For families with children and aging parents, it’s important to make sure everyone guards their personal information online and at home.

If everyone in your family uses the same computer, do not turn off any security software or open any suspicious emails. Never click on embedded links or download attachments of emails from unknown sources. Actions by one computer user could infect the machine for all users.

Do not store credit card information on any website (Amazon, EBay, etc.).  Kids & aging parents should be warned against oversharing personal information on social media. Oversharing addresses, a new family car or a parent’s new job gives identity thieves a window into an extra bit of information they need to impersonate you.

If your computer has a webcam, keep the camera covered with a Post-It note so if an outsider does log into your computer, they cannot see your home through the webcam.  Protect your passwords.  The longer the password, the tougher it is to crack.  Use at least 10 characters; 12 is ideal for most home users.  Mix letters, numbers and special characters.  Try to be unpredictable – don’t use your name, birthdate, pet names or common words.  Don’t use the same password for many accounts.  If it is stolen from you – or from one of the companies with which you do business – it can be used to take over all your accounts.  Don’t share passwords on the phone, in texts or by email.  Legitimate companies will not send you messages asking for your password.  If you get such a message, it’s probably a scam.  Keep your passwords in a secure place, out of plain sight.

Don’t assume ads or emails are from reputable companies.  Check out companies to find out if they are legitimate.  When you’re online, a little research can save you a lot of money and reduce your security risk.  If you see an ad or an offer that looks too good, take a moment to check out the company behind it.  Type the company or product name into your favorite search engine with terms like “review,” “complaint” or “scam.”  If you find bad reviews, you’ll have to decide if the offer is worth the risk.  If you cannot find contact information for the company, take your business and your financial information elsewhere.  Even if a site features an ad for another site doesn’t mean that it endorses the advertised site, or is even familiar with it.

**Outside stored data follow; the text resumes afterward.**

/-- HTB.BUILD_TREE (42_huffman.md R222): with a total weight below 2^64 it completes; ROOT_H = RES0 is a tree whose
leaves are the present bytes, each once (the leaf 0 where none is present), whose node weights are the sums of their
leaves' weights, and whose root is the last node created; each node joins the two least keys (weight, id) of the entries
PQ held then, the least one as its left child (R223, D11); CVALID is cleared and nothing else changes. With two or more
present bytes and a total of 2^64 or more it faults COUNT_OVERFLOW. -/
def Obligations.BuildTreeJoinsThePresentBytes : Prop :=
  ∀ s : State, s.healthy →
    (s.u.weightSum s.u.present < 2 ^ 64 ∨ s.u.present.length ≤ 1 →
      ∃ (t : State) (h : Shape), exec .htbBuildTree s = .next t ∧ t.u.holds t.u.rootH h = true ∧
        h.leaves.Perm (if s.u.present = [] then [0] else s.u.present) ∧ h.depth ≤ 255 ∧
        t.u.weighed t.u.rootH h = true ∧ t.u.nextH.toNat = 256 + h.nodes ∧
        (1 ≤ h.nodes → t.u.rootH.toNat = 255 + h.nodes) ∧ (∀ k < h.nodes, t.u.joinsTheLeast k) ∧
        (∀ b, t.u.codeValid b = false) ∧
        t = { s with
          cmd := 0x32, status := s.status.complete, res0 := t.u.rootH.setWidth 64
          u := { s.u with
            leftH := t.u.leftH, rightH := t.u.rightH, nweight := t.u.nweight, nextH := t.u.nextH, rootH := t.u.rootH
            pq := [], cvalid := t.u.cvalid } }) ∧
    (2 ≤ s.u.present.length → 2 ^ 64 ≤ s.u.weightSum s.u.present →
      ∃ t, exec .htbBuildTree s = .next t ∧ t.readReg 6 = 0x3242)

/-- HTB.DERIVE_CODES (42_huffman.md R224, R225): on any tree of depth at most 255 it completes, and each leaf's code is
its path, bit j the branch at depth j, its length the depth; nothing but the code table changes. -/
def Obligations.DeriveCodesGivesEachLeafItsPath : Prop :=
  ∀ (s : State) (h : Shape), s.healthy → s.u.holds s.u.rootH h = true → h.depth ≤ 255 →
    exec .htbDeriveCodes s = .next { s with
      cmd := 0x33, status := s.status.complete, u := s.u.withCodes h.paths }

/-! ## The Huffman encoder -/

/-- HENC.EMIT_TREE writes the serialized tree (42_huffman.md R230). -/
def Obligations.EmitTreeWritesTheSerializedTree : Prop :=
  ∀ (s : State) (h : Shape), s.healthy → s.ioFine → s.u.writerOk → s.u.holds s.u.rootH h = true → h.depth ≤ 255 →
    s.room (s.u.bytesFor h.bits.length) →
    exec .hencEmitTree s = .next ((s.begin 0x41).emit h.bits).completed

/-- HENC.EMIT_COUNT writes the minimal groups of the count, low byte first (42_huffman.md R231, 30_encoding.md R132). -/
def Obligations.EmitCountWritesMinimalGroups : Prop :=
  ∀ (s : State) (n : Word), s.healthy → s.ioFine → s.u.writerOk →
    s.room (s.u.bytesFor (groupsBits (countBytes n.toNat)).length) →
    exec (.hencEmitCount n) s = .next ((s.begin 0x42).emit (groupsBits (countBytes n.toNat))).completed

/-- HENC.EMIT_CODE writes CODE[b]'s CLEN[b] low bits, lowest first (42_huffman.md R232, 41_bit_stream.md R184). -/
def Obligations.EmitCodeWritesTheCode : Prop :=
  ∀ (s : State) (b : Byte), s.healthy → s.ioFine → s.u.writerOk → s.u.codeValid b = true →
    s.room (s.u.bytesFor (s.u.codeLen b).toNat) →
    exec (.hencEmitCode (b.setWidth 64)) s =
      .next ((s.begin 0x43).emit (wordBits (s.u.codeLen b).toNat (s.u.codeOf b).toNat)).completed

/-- HENC.ENCODE (42_huffman.md R233, R234): for every source there is one tree over exactly its bytes (the leaf 0 for
an empty source) such that, wherever the sink holds it, the output is the serialized tree, the count of the source bytes
and each source byte's path, padded to a byte, RES0 = IPOS = SLEN and RES1 stays. The tree depends on the source bytes alone. -/
def Obligations.HuffmanEncodeWritesTreeCountCodes : Prop :=
  ∀ bs : List Byte, ∃ (h : Shape) (codes : List (List Bool)),
    h.leaves.Nodup ∧ (∀ b, b ∈ h.leaves ↔ (b ∈ bs ∨ (bs = [] ∧ b = 0))) ∧
    List.Forall₂ (fun b path => h.follow path = some b) bs codes ∧
    ∀ s : State, s.healthy → s.ioFine → s.params.outSize < 2 ^ 64 → s.srcBytes = bs →
      (packPadded (h.bits ++ groupsBits (countBytes bs.length) ++ codes.flatten)).length ≤ s.params.outSize →
      ∃ t, exec .hencEncode s = .next t ∧ t.status.fault = false ∧
        t.outBytes = packPadded (h.bits ++ groupsBits (countBytes bs.length) ++ codes.flatten) ∧
        t.res0 = s.slen ∧ t.res1 = s.res1 ∧ t.ipos = s.slen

Aging parents may also need assistance for someone to routinely review charges to their credit cards or withdrawals from their financial accounts.  Unused credit cards should be canceled.  An annual review should be made of their credit reports at annualcreditreport.com to ensure no new accounts are being opened by thieves, and reviewing the Social Security Administration account to ensure no excessive income is accruing to their account.

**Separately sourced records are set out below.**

@[simp] theorem Units.setParent_wpb (p : Pos) (x : Link) (u : Units) : (u.setParent p x).wpb = u.wpb := rfl
@[simp] theorem Units.setParent_wfree (p : Pos) (x : Link) (u : Units) : (u.setParent p x).wfree = u.wfree := rfl
@[simp] theorem Units.setParent_rpb (p : Pos) (x : Link) (u : Units) : (u.setParent p x).rpb = u.rpb := rfl
@[simp] theorem Units.setParent_rcnt (p : Pos) (x : Link) (u : Units) : (u.setParent p x).rcnt = u.rcnt := rfl
@[simp] theorem Units.setParent_dcur (p : Pos) (x : Link) (u : Units) : (u.setParent p x).dcur = u.dcur := rfl
@[simp] theorem Units.setParent_ldend (p : Pos) (x : Link) (u : Units) : (u.setParent p x).ldend = u.ldend := rfl
@[simp] theorem Units.setParent_weight (p : Pos) (x : Link) (u : Units) : (u.setParent p x).weight = u.weight := rfl
@[simp] theorem Units.setParent_leftH (p : Pos) (x : Link) (u : Units) : (u.setParent p x).leftH = u.leftH := rfl
@[simp] theorem Units.setParent_rightH (p : Pos) (x : Link) (u : Units) : (u.setParent p x).rightH = u.rightH := rfl
@[simp] theorem Units.setParent_nweight (p : Pos) (x : Link) (u : Units) : (u.setParent p x).nweight = u.nweight := rfl
@[simp] theorem Units.setParent_nextH (p : Pos) (x : Link) (u : Units) : (u.setParent p x).nextH = u.nextH := rfl
@[simp] theorem Units.setParent_rootH (p : Pos) (x : Link) (u : Units) : (u.setParent p x).rootH = u.rootH := rfl
@[simp] theorem Units.setParent_pq (p : Pos) (x : Link) (u : Units) : (u.setParent p x).pq = u.pq := rfl
@[simp] theorem Units.setParent_code (p : Pos) (x : Link) (u : Units) : (u.setParent p x).code = u.code := rfl
@[simp] theorem Units.setParent_clen (p : Pos) (x : Link) (u : Units) : (u.setParent p x).clen = u.clen := rfl
@[simp] theorem Units.setParent_cvalid (p : Pos) (x : Link) (u : Units) : (u.setParent p x).cvalid = u.cvalid := rfl
@[simp] theorem Units.setParent_window (p : Pos) (x : Link) (u : Units) : (u.setParent p x).window = u.window := rfl
@[simp] theorem Units.setParent_roots (p : Pos) (x : Link) (u : Units) : (u.setParent p x).roots = u.roots := rfl
@[simp] theorem Units.setParent_leftD (p : Pos) (x : Link) (u : Units) : (u.setParent p x).leftD = u.leftD := rfl
@[simp] theorem Units.setParent_rightD (p : Pos) (x : Link) (u : Units) : (u.setParent p x).rightD = u.rightD := rfl
@[simp] theorem Units.setParent_member (p : Pos) (x : Link) (u : Units) : (u.setParent p x).member = u.member := rfl
@[simp] theorem Units.setParent_lcur (p : Pos) (x : Link) (u : Units) : (u.setParent p x).lcur = u.lcur := rfl
@[simp] theorem Units.setParent_llook (p : Pos) (x : Link) (u : Units) : (u.setParent p x).llook = u.llook := rfl
@[simp] theorem Units.setParent_lskip (p : Pos) (x : Link) (u : Units) : (u.setParent p x).lskip = u.lskip := rfl
@[simp] theorem Units.setParent_leof (p : Pos) (x : Link) (u : Units) : (u.setParent p x).leof = u.leof := rfl
@[simp] theorem Units.setParent_parseStack (p : Pos) (x : Link) (u : Units) : (u.setParent p x).parseStack = u.parseStack := rfl
@[simp] theorem Units.setParent_cntAcc (p : Pos) (x : Link) (u : Units) : (u.setParent p x).cntAcc = u.cntAcc := rfl
@[simp] theorem Units.setParent_cntIdx (p : Pos) (x : Link) (u : Units) : (u.setParent p x).cntIdx = u.cntIdx := rfl
@[simp] theorem Units.setParent_cntDone (p : Pos) (x : Link) (u : Units) : (u.setParent p x).cntDone = u.cntDone := rfl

Seniors also are especially vulnerable to scam calls and pressure from fraudsters posing as legitimate organizations, including the Internal Revenue Service, and demanding payment for debts not owed.  The IRS will never make threats of lawsuit or jail or demand that a certain payment method, such as a debit card, be made.

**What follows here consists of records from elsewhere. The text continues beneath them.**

-- ==== Sys2Proof/Tests/Slice0.lean ====
section
/-! SUPPORT. The model's own tests: ill-formed terms refused, words written out from the spec's encodings, one-step vectors of 95_test_vectors.md, and a witness for the hypotheses of every statement. -/

namespace Sys2Proof.Tests

open Sys2Proof Sys2Proof.Machine

set_option Elab.async false

/-! ## Helpers -/

/-- Whether an outcome is a next state with a property. -/
def nextHas (o : Host.Outcome State Fault Refusal) (p : State → Bool) : Bool :=
  match o with
  | .next t => p t
  | _ => false

/-- The next state a `nextHas` speaks of. -/
theorem of_nextHas {o : Host.Outcome State Fault Refusal} {p : State → Bool} (h : nextHas o p = true) :
    ∃ t, o = .next t ∧ p t = true := by
  cases o with
  | next t => exact ⟨t, rfl, h⟩
  | fault f => cases h
  | refused r => cases h

/-- The default length field with 64-byte memories, after power-on. -/
def small : State := { State.reset with params := { lzN := 4, srcSize := 64, outSize := 64 } }

/-- Cells of consecutive addresses. -/
def cellsFrom : Nat → List Nat → Memory
  | _, [] => []
  | k, b :: bs => (k, BitVec.ofNat 8 b) :: cellsFrom (k + 1) bs

/-- `small` with a source. -/
def withSource (bytes : List Nat) : State := { small with src := cellsFrom 0 bytes, slen := BitVec.ofNat 64 bytes.length }

/-- `small` with a window filled from slot 0 on. -/
def withWindow (bytes : List Nat) : State :=
  { small with u := { Units.powerOn with window := cellsFrom 0 bytes ++ cellsFrom 4096 (bytes.take 17) } }

/-- The same state with another unit state. -/
def mapUnits (f : Units → Units) (s : State) : State := { s with u := f s.u }

/-- The tree of "ABRA": 257 = (A, 256), 256 = (B, R) (42_huffman.md R222, program P1). -/
def abraTree (u : Units) : Units :=
  { Units.setRightH 0x101 0x100 (Units.setLeftH 0x101 0x41
      (Units.setRightH 0x100 0x52 (Units.setLeftH 0x100 0x42 u))) with rootH := 0x101, nextH := 258 }

/-- The shape of `abraTree`. -/
def abraShape : Shape := .node (.leaf 0x41) (.node (.leaf 0x42) (.leaf 0x52))

/-- The weights of "ABRA" (program P1). -/
def abraWeights (u : Units) : Units := Units.addWeight 0x41 (Units.addWeight 0x52 (Units.addWeight 0x42 (Units.addWeight 0x41 u)))

/-- Position 0 as the one member, first byte A. -/
def oneMember (u : Units) : Units := Units.setMember 0 true (Units.setRoot 0x41 (some 0) u)

/-- A member q below a member p. -/
def below (p q : Pos) (left : Bool) (u : Units) : Units :=
  Units.setMember q true (Units.setParent q (some p)
    (if left then Units.setLeftD p (some q) u else Units.setRightD p (some q) u))

/-- The dictionary of vector MF-1: 0(3(9, 12), 6) over "AM.AF.AT.AC.AH.AP.". -/
def mf1 : State :=
  mapUnits (fun u => below 3 12 false (below 3 9 true (below 0 6 false (below 0 3 true (oneMember u)))))
    (withWindow [0x41, 0x4D, 0x2E, 0x41, 0x46, 0x2E, 0x41, 0x54, 0x2E, 0x41, 0x43, 0x2E, 0x41, 0x48, 0x2E, 0x41, 0x50, 0x2E])

/-- OUT's cells from 0 on, OLEN and STATUS = done (10_state.md R64, R68). -/
def wrote (bytes : List Nat) (t : State) : Bool :=
  t.out == cellsFrom 0 bytes && t.olen == BitVec.ofNat 64 bytes.length && t.readReg 6 == 1

/-! ## Ill-formed terms are refused -/

theorem test_wf_refuses_the_flush_words : wellFormed Config.Params.default (.bswWriteBits 0 0 1) = false := by decide
theorem test_wf_admits_other_writes : wellFormed Config.Params.default (.bswWriteBits 0 0 0) = true := by decide
theorem test_wf_refuses_a_code_of_256_bits :
    wellFormed Config.Params.default (.hufCode (List.replicate 256 true)) = false := by decide +kernel
theorem test_wf_admits_a_code_of_255_bits :
    wellFormed Config.Params.default (.hufCode (List.replicate 255 true)) = true := by decide +kernel
theorem test_wf_refuses_a_length_field_of_16 : wellFormed Config.Params.default (.lzReference 3 16) = false := by decide
theorem test_wf_admits_a_length_field_of_15 : wellFormed Config.Params.default (.lzReference 3 15) = true := by decide

/-! ## Every constructor's word, written out from 30_encoding.md R121, R131 to R136, R151 -/

theorem test_decode_blk :
    decodeCommand ⟨0x00, 1, 2, 3⟩ = .ok .blkNop ∧ decodeCommand ⟨0x01, 1, 2, 3⟩ = .ok .blkReset ∧
    decodeCommand ⟨0x02, 1, 2, 3⟩ = .ok .blkStreamInit := by decide

theorem test_decode_bit_streams :
    decodeCommand ⟨0x10, 5, 3, 1⟩ = .ok (.bswWriteBits 5 3 1) ∧ decodeCommand ⟨0x10, 0, 0, 1⟩ = .ok .bswFlush ∧
    decodeCommand ⟨0x20, 32, 1, 9⟩ = .ok (.bsrReadBits 32 1) := by decide

theorem test_decode_huffman_builder :
    decodeCommand ⟨0x30, 1, 2, 3⟩ = .ok .htbClearWeights ∧ decodeCommand ⟨0x31, 0x41, 2, 3⟩ = .ok (.htbCountByte 0x41) ∧
    decodeCommand ⟨0x32, 1, 2, 3⟩ = .ok .htbBuildTree ∧ decodeCommand ⟨0x33, 1, 2, 3⟩ = .ok .htbDeriveCodes := by decide

theorem test_decode_huffman_encoder :
    decodeCommand ⟨0x40, 1, 2, 3⟩ = .ok .hencEncode ∧ decodeCommand ⟨0x41, 1, 2, 3⟩ = .ok .hencEmitTree ∧
    decodeCommand ⟨0x42, 4, 2, 3⟩ = .ok (.hencEmitCount 4) ∧ decodeCommand ⟨0x43, 0x42, 2, 3⟩ = .ok (.hencEmitCode 0x42) := by
  decide

theorem test_decode_huffman_decoder :
    decodeCommand ⟨0x50, 1, 2, 3⟩ = .ok .hdecDecode ∧ decodeCommand ⟨0x51, 1, 2, 3⟩ = .ok .hdecParseTree ∧
    decodeCommand ⟨0x52, 1, 2, 3⟩ = .ok .hdecParseCount ∧ decodeCommand ⟨0x53, 1, 2, 3⟩ = .ok .hdecDecodeSymbol := by
  decide

theorem test_decode_window_and_dictionary :
    decodeCommand ⟨0x60, 1, 2, 3⟩ = .ok .winClear ∧ decodeCommand ⟨0x61, 3, 0x5A, 9⟩ = .ok (.winWrite 3 0x5A) ∧
    decodeCommand ⟨0x62, 4099, 2, 3⟩ = .ok (.winRead 4099) ∧ decodeCommand ⟨0x70, 1, 2, 3⟩ = .ok .dictClear ∧
    decodeCommand ⟨0x71, 6, 2, 3⟩ = .ok (.dictRemove 6) ∧ decodeCommand ⟨0x80, 2, 6, 9⟩ = .ok (.mfMatchAdd 2 6) := by
  decide

theorem test_decode_lzss_coder :
    decodeCommand ⟨0x90, 1, 2, 3⟩ = .ok .lencEncode ∧ decodeCommand ⟨0x91, 0x41, 2, 3⟩ = .ok (.lencEmitLiteral 0x41) ∧
    decodeCommand ⟨0x92, 4095, 17, 9⟩ = .ok (.lencEmitReference 4095 17) ∧
    decodeCommand ⟨0x93, 8, 2, 3⟩ = .ok (.lencEmitSentinel 8) ∧ decodeCommand ⟨0xA0, 1, 2, 3⟩ = .ok .ldecDecode ∧
    decodeCommand ⟨0xA1, 1, 2, 3⟩ = .ok .ldecDecodeToken ∧ decodeCommand ⟨0xA2, 1, 2, 3⟩ = .ok .ldecInit := by decide

theorem test_decode_illegal_words :
    decodeCommand ⟨0x03, 0, 0, 0⟩ = .error .illegalOpcode ∧ decodeCommand ⟨0xA3, 0, 0, 0⟩ = .error .illegalOpcode ∧
    decodeCommand ⟨0x100, 0, 0, 0⟩ = .error .reservedBits := by decide

/-- The first bits of the stream of "ABRACADABRA" (42_huffman.md R230): an internal node, then the leaf A. -/
theorem test_decode_tree_tokens :
    decodeToken .hufTree [false, true] = .ok (.hufTreeInternal, [true]) ∧
    decodeToken .hufTree [true, true, false, false, false, false, false, true, false] = .ok (.hufTreeLeaf 0x41, []) ∧
    decodeToken .hufTree [true, true, false, false] = .error .truncated := by decide

theorem test_decode_count_and_code_tokens :
    decodeToken .hufCount [false, true, false, true, false, false, false, false, true] = .ok (.hufCountGroup 0x0A true, []) ∧
    decodeToken .hufCount [true, true, true, true, true, true, true, true, false] = .ok (.hufCountGroup 0xFF false, []) ∧
    decodeToken (.hufCode 3) [true, false, true, true] = .ok (.hufCode [true, false, true], [true]) := by decide

theorem test_decode_lzss_tokens :
    decodeToken (.lz 4 0) [true, true, false, false, false, false, false, true, false] = .ok (.lzLiteral 0x41, []) ∧
    decodeToken (.lz 4 2)
      [false, false, false, false, false, false, false, false, false, false, false, false, false,
       false, false, true, false] = .ok (.lzReference 0 4, []) ∧
    decodeToken (.lz 4 8)
      [false, false, false, false, true, false, false, false, false, false, false, false, false] = .ok (.lzEnd 8, []) := by
  decide

theorem test_table_words :
    decodeTableWord 64 0xA2 = some .ldecInit ∧ decodeTableWord 64 0xA3 = none ∧
    decodeTableWord 16 0x83 = some (.lzLiteral 0x41) ∧ decodeTableWord 16 0 = some (.lzEnd 0) ∧
    decodeTableWord 24 0x8000 = some (.lzReference 0 4) ∧ decodeTableWord 8 0 = some .hufTreeInternal := by decide

/-- BC-1, BC-2: the words 0x03 and 0x100 fault ILLEGAL_COMMAND. -/
theorem test_step_illegal_command :
    nextHas (step { small with moves := [.writeReg 0 0x03] }) (fun t => t.readReg 6 == 0x0372 && t.cmd == 3) = true ∧
    nextHas (step { small with moves := [.writeReg 0 0x100] }) (fun t => t.readReg 6 == 0x0072) = true := by decide +kernel

/-- A command word placed by withFetchWord runs next: WN-1's write with ARG0 = 3, ARG1 = 0x5A. -/
theorem test_placed_word_runs :
    nextHas (step (State.reset.withFetchWord 192 (0x61 + 3 * 2 ^ 64 + 0x5A * 2 ^ 128)))
      (fun t => t.u.window == [(3, 0x5A), (4099, 0x5A)] && t.cmd == 0x61 && t.readReg 6 == 1) = true := by decide +kernel

/-! ## One step per instruction, the expected values from 95_test_vectors.md -/

/-- BC-3: a pending fault makes BLK.NOP change CMD only. -/
theorem test_blk_nop :
    nextHas (exec .blkNop { small with cmd := 0x51, status := ⟨false, true, 1, 0x51⟩ })
      (fun t => t.cmd == 0 && t.readReg 6 == 0x5112) = true := by decide +kernel

/-- BC-4. -/
theorem test_blk_reset :
    nextHas (exec .blkReset { withSource [1, 2] with ipos := 1, status := ⟨false, true, 1, 0x51⟩, out := [(0, 7)] })
      (fun t => t.cmd == 1 && t.readReg 6 == 1 && t.slen == 0 && t.ipos == 0 && t.out == [(0, 7)] &&
        t.u.nextH == 256) = true := by decide +kernel

/-- BC-6: the buffered bits are dropped, not written. -/
theorem test_blk_stream_init :
    nextHas (exec .blkStreamInit { small with ipos := 3, u := { small.u with wfree := 3, wpb := 5, rcnt := 2 } })
      (fun t => t.out == [] && t.u.wfree == 8 && t.u.wpb == 0 && t.u.rcnt == 0 && t.ipos == 0) = true := by decide +kernel

/-- BW-5: least significant byte first. -/
theorem test_bsw_write_bits :
    nextHas (exec (.bswWriteBits 0xDEADBEEF 32 0) small)
      (fun t => wrote [0xEF, 0xBE, 0xAD, 0xDE] t && t.opos == 4 && t.u.wfree == 8) = true := by decide +kernel

/-- P4, line 6: WPB = 0x3F and WFREE = 2 before; a flush behind 16 bits. -/
theorem test_bsw_write_bits_flush :
    nextHas (exec (.bswWriteBits 0xABCD 16 1)
        { small with out := cellsFrom 0 [0xFD, 0x0F], opos := 1, olen := 2, u := { small.u with wpb := 0x3F, wfree := 2 } })
      (fun t => wrote [0xFD, 0x7F, 0xF3, 0x2A] t && t.opos == 3 && t.u.wpb == 0x2A && t.u.wfree == 2) = true := by
  decide +kernel

/-- BW-4's second flush. -/
theorem test_bsw_flush :
    nextHas (exec .bswFlush { small with out := [(0, 1)], olen := 1, u := { small.u with wpb := 1, wfree := 7 } })
      (fun t => wrote [1] t && t.opos == 0 && t.u.wfree == 7) = true := by decide +kernel

/-- BR-3's second read: 32 bits straddling 5 bytes. -/
theorem test_bsr_read_bits :
    nextHas (exec (.bsrReadBits 32 0)
        { withSource [0x12, 0x34, 0x56, 0x78, 0x9A] with ipos := 1, u := { small.u with rpb := 0x12, rcnt := 4 } })
      (fun t => t.res0 == 0xA7856341 && t.res1 == 32 && t.ipos == 5 && t.u.rcnt == 4) = true := by decide +kernel

/-- BR-6: the refresh reads SRC[0] again; BR-5 without it uses the parked copy. -/
theorem test_bsr_refresh :
    nextHas (exec (.bsrReadBits 4 1) { withSource [0xAF, 0x0F] with ipos := 1, u := { small.u with rpb := 0xF0, rcnt := 4 } })
      (fun t => t.res0 == 0xA && t.res1 == 4) = true ∧
    nextHas (exec (.bsrReadBits 4 0) { withSource [0xAF, 0x0F] with ipos := 1, u := { small.u with rpb := 0xF0, rcnt := 4 } })
      (fun t => t.res0 == 0xF && t.res1 == 4) = true := by decide +kernel

/-- R220. -/
theorem test_htb_clear_weights :
    nextHas (exec .htbClearWeights (mapUnits abraWeights small)) (fun t => t.u.weightAt 0x41 == 0) = true := by decide +kernel

/-- HT-6. -/
theorem test_htb_count_byte :
    nextHas (exec (.htbCountByte 0x41) (mapUnits (fun u => { u with weight := u.weight.set 0x41 (2 ^ 64 - 1) }) small))
      (fun t => t.readReg 6 == 0x3142) = true ∧
    nextHas (exec (.htbCountByte 0x41) (mapUnits (Units.addWeight 0x41) small))
      (fun t => t.u.weightAt 0x41 == 2 && t.u.weightAt 0x42 == 0) = true := by decide +kernel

Some simple steps—and a conversation—can help the young and old avoid identity theft schemes and scammers.

Here are a few basic tips to recognize and avoid a phishing email:

  • It contains a link. Scammers often pose as the IRS, financial institutions, credit card companies or even tax companies or software providers.  They may claim they need you to update your account or ask you to change a password.  The email offers a link to a spoofing site that may look similar to the legitimate official website.  Do not click on the link.  If in doubt, go directly to the legitimate website and access your account.
  • It contains an attachment. Another option for scammers is to include an attachment to the email.  This attachment may be infected with malware that can download malicious software onto your computer without your knowledge.  If it’s spyware, it can track your keystrokes to obtain information about your passwords, Social Security number, credit cards or other sensitive data.  Do not open attachments from sources unknown to you.
  • It’s from a government agency. Scammers attempt to frighten people into opening email links by posing as government agencies.  Thieves often try to imitate the IRS and other government agencies.
  • It’s an “off” email from a friend. Scammers also hack email accounts and try to leverage the stolen email addresses.  You may receive an email from a “friend” that just doesn’t seem right.  It may be missing a subject for the subject line or contain odd requests or language.  If it seems off, avoid it and do not click on any links.  You may want to call your friend and see if they sent you an email.
  • It has a lookalike URL. The questionable email may try to trick you with the URL.  For example, instead of irs.gov, it may be a false lookalike such as www.irs.gov.maliciousname.com.  You can place your cursor over the text to view a pop-up of the real URL.
  • Use security features. Your browser and email provider generally will have anti-spam and phishing features.  Make sure you use all of your security software features.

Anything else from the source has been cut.